# Generate a C export for the GBA
If you have trained model in onnx, you can generate a c export of inference for the gba 

In [22]:
import sys
sys.path.append("..")

import os

import numpy as np
import torch
import torch.nn as nn
import onnx
import onnxruntime as ort
from onnx import shape_inference
from onnx import numpy_helper

import torch.nn.functional as F

from pkmn_rl_arena.quantize.quantize import FullQuantizer
from pkmn_rl_arena.export.onnx_exporter import ONNXExporter
from pkmn_rl_arena.paths import PATHS

from pkmn_rl_arena.export.passes.delete_pass import (
    DeleteFirstInputQDQPass,
    DeleteQuantizePass,
    DeleteFirstLastQuantizeDequantizePass,
)
from pkmn_rl_arena.export.passes.fusion_pass import (
    GemmQuantDequantFusionPass,
)

from pkmn_rl_arena.export.base import ExportBaseGba
from pkmn_rl_arena.export.onnx_utils import OnnxUtils
from pkmn_rl_arena.data.parser import MapAnalyzer

from pkmn_rl_arena.export.exporters.parameters import ExportParameters
import rustboyadvance_py



### Set Path
We need three paths : 
- The regular onnx, the one that we trained before 
- The quantized one, used to run an inference with onnx_runtime and compare oiur results 
- The fused one, from the quantized model, we create a custom model wich fuse Gemm and QDQ, to be interpretable by our export module

In [23]:
onnx_path = "pokemon_battle_model.onnx"
quantized_onnx_path = "pokemon_battle_model_quantized.onnx"
fused_path = "pokemon_battle_model_quantized_fused.onnx"

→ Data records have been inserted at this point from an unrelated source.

-- ==== Sys2Proof/Laws/Ops.lean ====
section
/-! SUPPORT. What each shared operation can do, said once: outcomes, requests and responses, events, folds. -/

namespace Sys2Proof.Machine

/-! Outcomes. -/

theorem ok_next {s t : State} (h : ok s = .next t) : t = s := by cases h; rfl

/-- An event's outcome: its effect where its condition holds, else the state unchanged. -/
theorem when_next {c : Bool} {s s' t : State} (h : when c s s' = .next t) : (c = true ∧ t = s') ∨ (c = false ∧ t = s) := by
  unfold when at h
  cases c <;> cases h <;> simp

theorem when_true {c : Bool} (h : c = true) (s s' : State) : when c s s' = .next s' := by simp [when, h]

theorem when_false {c : Bool} (h : c = false) (s s' : State) : when c s s' = .next s := by simp [when, h]

/-! Folds. -/

/-- What every step of a fold keeps, the fold keeps. -/
theorem State.each_keeps {β γ : Type} (q : State → γ) {s : State} (l : List β) (f : State → β → State)
    (hf : ∀ t b, q (f t b) = q t) : q (s.each l f) = q s := by
  unfold State.each
  induction l generalizing s with
  | nil => rfl
  | cons b r ih => exact (ih (s := f s b)).trans (hf s b)

/-- A relation every step of a fold bears out holds of the fold. -/
theorem State.each_rel {β : Type} (R : State → State → Prop) (hrefl : ∀ s, R s s) (htrans : ∀ a b c, R a b → R b c → R a c)
    {s : State} (l : List β) (f : State → β → State) (hf : ∀ t b, R t (f t b)) : R s (s.each l f) := by
  unfold State.each
  induction l generalizing s with
  | nil => exact hrefl s
  | cons b r ih => exact htrans _ _ _ (hf s b) ih

/-! The control path. -/

theorem State.SameButControl.refl (s : State) : s.SameButControl s := rfl

theorem State.SameButControl.trans {s t u : State} (h : s.SameButControl t) (k : t.SameButControl u) : s.SameButControl u := by
  unfold State.SameButControl at *
  rw [← h, ← k]

theorem State.nextSeq_same (s : State) (slot : Nat) : s.SameButControl (s.nextSeq slot).2 := by
  unfold State.nextSeq; split <;> rfl

theorem State.sendPart_same (s : State) (port : Nat) (dst : NetAddr) (kind slot op reqId st detail count : Nat) (part : Nat × Bytes) :
    s.SameButControl (s.sendPart port dst kind slot op reqId st detail count part) :=
  (s.nextSeq_same slot).trans rfl

/-- Sending a control frame touches only the device's own sequence numbers and what has been sent. -/
theorem State.sendCtrl_same (s : State) (port : Nat) (dst : NetAddr) (kind slot op reqId st detail : Nat) (body : Bytes) :
    s.SameButControl (s.sendCtrl port dst kind slot op reqId st detail body) :=
  State.each_rel State.SameButControl State.SameButControl.refl (fun _ _ _ h k => h.trans k) _ _ (fun _ _ => State.sendPart_same ..)

theorem State.hold_same (s : State) (h : Held) : s.SameButControl (s.hold h) := by
  unfold State.hold; split <;> rfl

theorem State.takeEntry_same (s : State) (e : HfEntry) : s.SameButControl (s.takeEntry e) := rfl

theorem State.okReply_same (s : State) (rq : Req) (op : Nat) (req body : Bytes) : s.SameButControl (s.okReply rq op req body) :=
  (State.sendCtrl_same ..).trans (State.hold_same ..)

/-- A field kept by the control path: t's where t is s but for the control path. -/
theorem State.SameButControl.keeps {s t : State} {γ : Type} (h : s.SameButControl t) (q : State → γ)
    (hq : ∀ (u : State) c o, q { u with ctrl := c, outbox := o } = q u) : q t = q s := by
  have := congrArg q h
  rwa [hq] at this

/-! Requests. -/

/-- An accepted request, not repeated, permitted: the command's own reply is answered, then takes effect. -/
theorem State.accept_of_takes {s : State} {rq : Req} {op kind : Nat} (h : s.Takes rq op kind) (req : Bytes) (run : State → Reply) :
    s.accept rq op kind req false run = (s.taken rq op).answer rq op req (run (s.taken rq op)) := by
  obtain ⟨_, _, _, h3, h4, h5⟩ := h
  have g3 : (s.taken rq op).hasRole rq.slot (op / 256) = true := h3
  have g4 : (s.taken rq op).heldFor rq.slot rq.reqId = none := h4
  have g5 : (s.taken rq op).gate op kind = 0 := h5
  unfold State.accept
  simp only [g4]
  unfold State.judge
  simp [g3, g5]

theorem State.mayAct_of_takes {s : State} {rq : Req} {op kind : Nat} (h : s.Takes rq op kind) : s.mayAct rq op = true := by
  simp [State.mayAct, h.1, h.2.1, h.2.2.1]

theorem State.request_of_takes {s : State} {rq : Req} {op : Nat} (h : s.Takes rq op 0) (req : Bytes) (run : State → Reply) :
    s.request rq op req false run = .next ((s.taken rq op).answer rq op req (run (s.taken rq op))) := by
  unfold State.request
  rw [State.accept_of_takes h]
  exact when_true (State.mayAct_of_takes h) ..

theorem State.stageRequest_of_takes {s : State} {rq : Req} {op kind : Nat} (h : s.Takes rq op kind) (req : Bytes)
    (run : State → Reply) :
    s.stageRequest rq op kind req false run = .next ((s.taken rq op).answer rq op req (run (s.taken rq op))) := by
  unfold State.stageRequest
  rw [State.accept_of_takes h]
  exact when_true (State.mayAct_of_takes h) ..

/-- A reply with STATUS OK. -/
theorem State.answer_ok (s : State) (rq : Req) (op : Nat) (req body : Bytes) (f : State → State) :
    s.answer rq op req { body := body, after := f } = f (s.okReply rq op req body) := rfl

/-- The reply's effect acts on a state that differs from s in the control path only. -/
theorem State.answer_rel (s : State) (rq : Req) (op : Nat) (req : Bytes) (r : Reply) :
    ∃ u, s.SameButControl u ∧ s.answer rq op req r = r.after u :=
  ⟨_, (State.sendCtrl_same ..).trans (State.hold_same ..), rfl⟩

/-- A judged request gets the command's own reply or a bare status. -/
theorem State.judge_cases (s : State) (slot op kind : Nat) (bad : Bool) (run : State → Reply) :
    s.judge slot op kind bad run = run s ∨ ∃ n, s.judge slot op kind bad run = { status := n } := by
  unfold State.judge
  split
  · exact .inr ⟨_, rfl⟩
  · split
    · exact .inr ⟨_, rfl⟩
    · split
      · exact .inr ⟨_, rfl⟩
      · exact .inl rfl

theorem State.again_same (s : State) (rq : Req) (op : Nat) (req : Bytes) (h : Held) : s.SameButControl (s.again rq op req h) := by
  unfold State.again State.resend
  split <;> exact State.sendCtrl_same ..

/-- Whatever a request is answered, it ends as it began but for the control path, or with the effect of the command's own reply. -/
theorem State.accept_rel (s : State) (rq : Req) (op kind : Nat) (req : Bytes) (bad : Bool) (run : State → Reply) :
    ∃ u, s.SameButControl u ∧ (s.accept rq op kind req bad run = u ∨
      s.accept rq op kind req bad run = (run (s.taken rq op)).after u) := by
  unfold State.accept
  dsimp only
  split
  · rename_i h _
    exact ⟨_, State.SameButControl.trans (s.takeEntry_same (reqEntry rq op)) (State.again_same _ rq op req h), .inl rfl⟩
  · obtain ⟨u, hu, he⟩ := State.answer_rel (s.taken rq op) rq op req ((s.taken rq op).judge rq.slot op kind bad run)
    refine ⟨u, State.SameButControl.trans (s.takeEntry_same (reqEntry rq op)) hu, ?_⟩
    rcases State.judge_cases (s.taken rq op) rq.slot op kind bad run with hj | ⟨n, hj⟩
    · rw [hj] at he; exact .inr (by rw [← he]; unfold State.taken at hj ⊢; rw [hj])
    · rw [hj] at he; exact .inl (by have : ({ status := n } : Reply).after u = u := rfl
                                    rw [this] at he; rw [← he]; unfold State.taken at hj ⊢; rw [hj])

theorem State.request_rel {s t : State} {rq : Req} {op : Nat} {req : Bytes} {bad : Bool} {run : State → Reply}
    (h : s.request rq op req bad run = .next t) :
    ∃ u, s.SameButControl u ∧ (t = u ∨ t = (run (s.taken rq op)).after u) := by
  unfold State.request at h
  rcases when_next h with ⟨_, rfl⟩ | ⟨_, rfl⟩
  · exact State.accept_rel ..
  · exact ⟨_, rfl, .inl rfl⟩

end Sys2Proof.Machine
end

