/-- The 16-term dot product of chapter 03. -/
def dotExample : List (Machine.Num × Machine.Num) :=
  ([0x6400, 0xE400, 0x001F, 0x0001, 0x8003, 0x0064, 0x8040, 0x0000, 0x0007, 0x800A, 0x000C, 0x03FF, 0x8011, 0x0005, 0x00C8, 0x8002].map
    ofFp16).zip
  ([0x6400, 0x6400, 0x0008, 0x0001, 0x0005, 0x0032, 0x0021, 0x3C00, 0x0009, 0x000A, 0x0019, 0x0002, 0x0003, 0x0005, 0x0001, 0x03E8].map
    ofFp16)

theorem test_dot_product :
    convert .fp32 (dot .native dotExample none).num = (0x2D5E0000, 0) ∧
      convert .fp16 (dot .native dotExample none).num = (0x0000, fUF + fNX) := by decide +kernel

/-- The split of FP32 1.1 (R106). -/
theorem test_split : pieces (ofFp32 0x3F8CCCCD) = [(1126, -10), (819, -21), (1, -23)] := by decide +kernel

/-- The segment selection of TANH for FP16 0x34CD and its negative (R118, R119). -/
theorem test_segment :
    segIndex (sfuB 9) (1229, -12) = 26 ∧ localVar (sfuB 9) (1229, -12) = 0x33400000 ∧
      localVar (sfuB 9) (-1229, -12) = 0x33400000 := by decide +kernel

/-- Exact points (R126): EXP2 of −3, LOG2 of 8 and of 0.5, RCP of −4, SQRT and RSQRT of 16. -/
theorem test_exact_points :
    [(1, 0xC200), (3, 0x4800), (3, 0x3800), (5, 0xC400), (6, 0x4C00), (7, 0x4C00)].map
      (fun q => convert .fp16 (sfu false q.1 (ofFp16 q.2)).num) =
        [(0x3000, 0), (0x4200, 0), (0xBC00, 0), (0xB400, 0), (0x4400, 0), (0x3400, 0)] := by decide +kernel

/-- The soft maximum of chapter 04: 64 elements of −1.0, then 2.0, base 2. -/
theorem test_softmax :
    let out := (softmax false true (List.replicate 64 (ofFp16 0xBC00) ++ [ofFp16 0x4000])).map (fun r => convert .fp16 r.num)
    out.length = 65 ∧ (out.take 64).all (fun v => v == (0x231C, fNX)) = true ∧ out.drop 64 = [(0x2F1C, fNX)] := by decide +kernel

/-- The U8Z row of chapter 05: codes, spill and scale entry. -/
theorem test_fit_and_convert :
    let r := freshRow false (fun _ => false) 5 {} 0 ([0xC0400000, 0x3F480000, 0x41280000, 0x40100000, 0x3D000000].map ofFp32)
    r.elems.map (fun e => e.code) = [0, 60, 216, 84, 48] ∧ r.elems.map (fun e => e.flags) = [0, fNX, 0, 0, fUF + fNX] ∧
      r.elems.map (fun e => e.und) = [false, false, false, false, true] ∧ r.entry = 0x004030FC := by decide +kernel

/-- The stochastic rounding of chapter 05: the draw, and the code of −0.33203125 at exponent −4. -/
theorem test_stochastic_rounding :
    srDraw 1 0 0 0 1 = 3785 ∧ laneAfter (laneSeed 1 0 0 0 1) 0 = 0xEC9FB8B6 ∧
      srElem (-4) 3785 (ofFp16 0xB550) = { code := 0xDA, flags := fNX, sat := false, und := false } ∧
      (srElem (-4) 2559 (ofFp16 0xB550)).code = 0xDB := by decide +kernel

/-- Padding, stride and landing of chapter 06. -/
theorem test_windows :
    convLen 3 3 3 1 7 1 = 3 ∧ [-3, -2, -1, 3].map (fun i => padIndex 2 i 3) = [1, 2, 1, 1] ∧
      [-3, -2, -1, 3].map (fun i => padIndex 3 i 3) = [0, 0, 0, 2] ∧ convLen 16 0 0 1 2 4 = 4 ∧ convLen 8 16 16 16 3 1 = 8 ∧
      [-16, 16].map (fun i => padIndex 2 i 8) = [2, 2] ∧ transLen 4 1 1 1 3 2 1 = 8 ∧
      [0, 1, 2].map (fun u => landRow 0 1 u 1 2 4) = [none, some 0, none] ∧
      [0, 1, 2].map (fun u => landRow 5 1 u 1 2 4) = [some 3, none, some 2] ∧
      [0, 1, 2].map (fun u => landRow 7 1 u 1 2 4) = [none, none, some 3] := by decide

/-- The warp of chapter 06: output (10, 3), flow (−37, 21). -/
theorem test_warp :
    let x : Operand := { n := 1, c := 1, y := 13, x := 2, fmt := 0,
                         get := fun i => ofFp16 (if i = 22 then 0x3800 else if i = 23 then 0x3C00 else if i = 24 then 0x3400 else 0x3A00) }
    let f : Operand := { n := 1, c := 2, y := 11, x := 4, fmt := 0, get := fun i => Num.ofInt (if i < 44 then -37 else 21) }
    convert .fp16 (dot .native (warpTerms {} x f 0 0 10 3) none).num = (0x3A20, 0) := by decide +kernel

/-- The suppression of chapter 06, and the blocks its boxes paint. -/
def box3 : RBox := { x0 := 100, x1 := 200, y0 := 50, y1 := 90, cls := 0, logit := ofFp16 0x4300, cand := 3 }
def box7 : RBox := { x0 := 110, x1 := 210, y0 := 55, y1 := 95, cls := 0, logit := ofFp16 0x4000, cand := 7 }
def box12 : RBox := { x0 := 300, x1 := 340, y0 := 50, y1 := 70, cls := 0, logit := ofFp16 0x4000, cand := 12 }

You can print the actual graph with onnx to see how much we manipulate it ;) (But it's better with netron, a tool to vizualize onnx graph)


In [24]:
onnx_raw = onnx.load(onnx_path)
print(onnx.helper.printable_graph(onnx_raw.graph))

graph main_graph (
  %input[FLOAT, 1x360]
) initializers (
  %net.0.weight[FLOAT, 128x360]
  %net.0.bias[FLOAT, 128]
  %net.2.weight[FLOAT, 10x128]
  %net.2.bias[FLOAT, 10]
) {
  %/net/net.0/Gemm_output_0 = Gemm[alpha = 1, beta = 1, transB = 1](%input, %net.0.weight, %net.0.bias)
  %/net/net.1/Relu_output_0 = Relu(%/net/net.0/Gemm_output_0)
  %output = Gemm[alpha = 1, beta = 1, transB = 1](%/net/net.1/Relu_output_0, %net.2.weight, %net.2.bias)
  return %output
}


### Quantize the model 
To quantize our model, we need to calibrate QDQ pairs, to do so, calibration data is needed

> Note : 
> It's better to calibrate data, with real data. In the next version of our project, a tool to generate calibration data will be available

In [25]:

num_samples = 10

quantizer = FullQuantizer(onnx_path, quantized_onnx_path)
calib_reader = FullQuantizer.create_fake_calibration_data(
    onnx_path, num_samples=num_samples
)
quantizer.quantize(calib_reader)

# Infer shapes
quantized_model = onnx.load(quantized_onnx_path)
inferred_model = shape_inference.infer_shapes(quantized_model)
onnx.save(inferred_model, quantized_onnx_path)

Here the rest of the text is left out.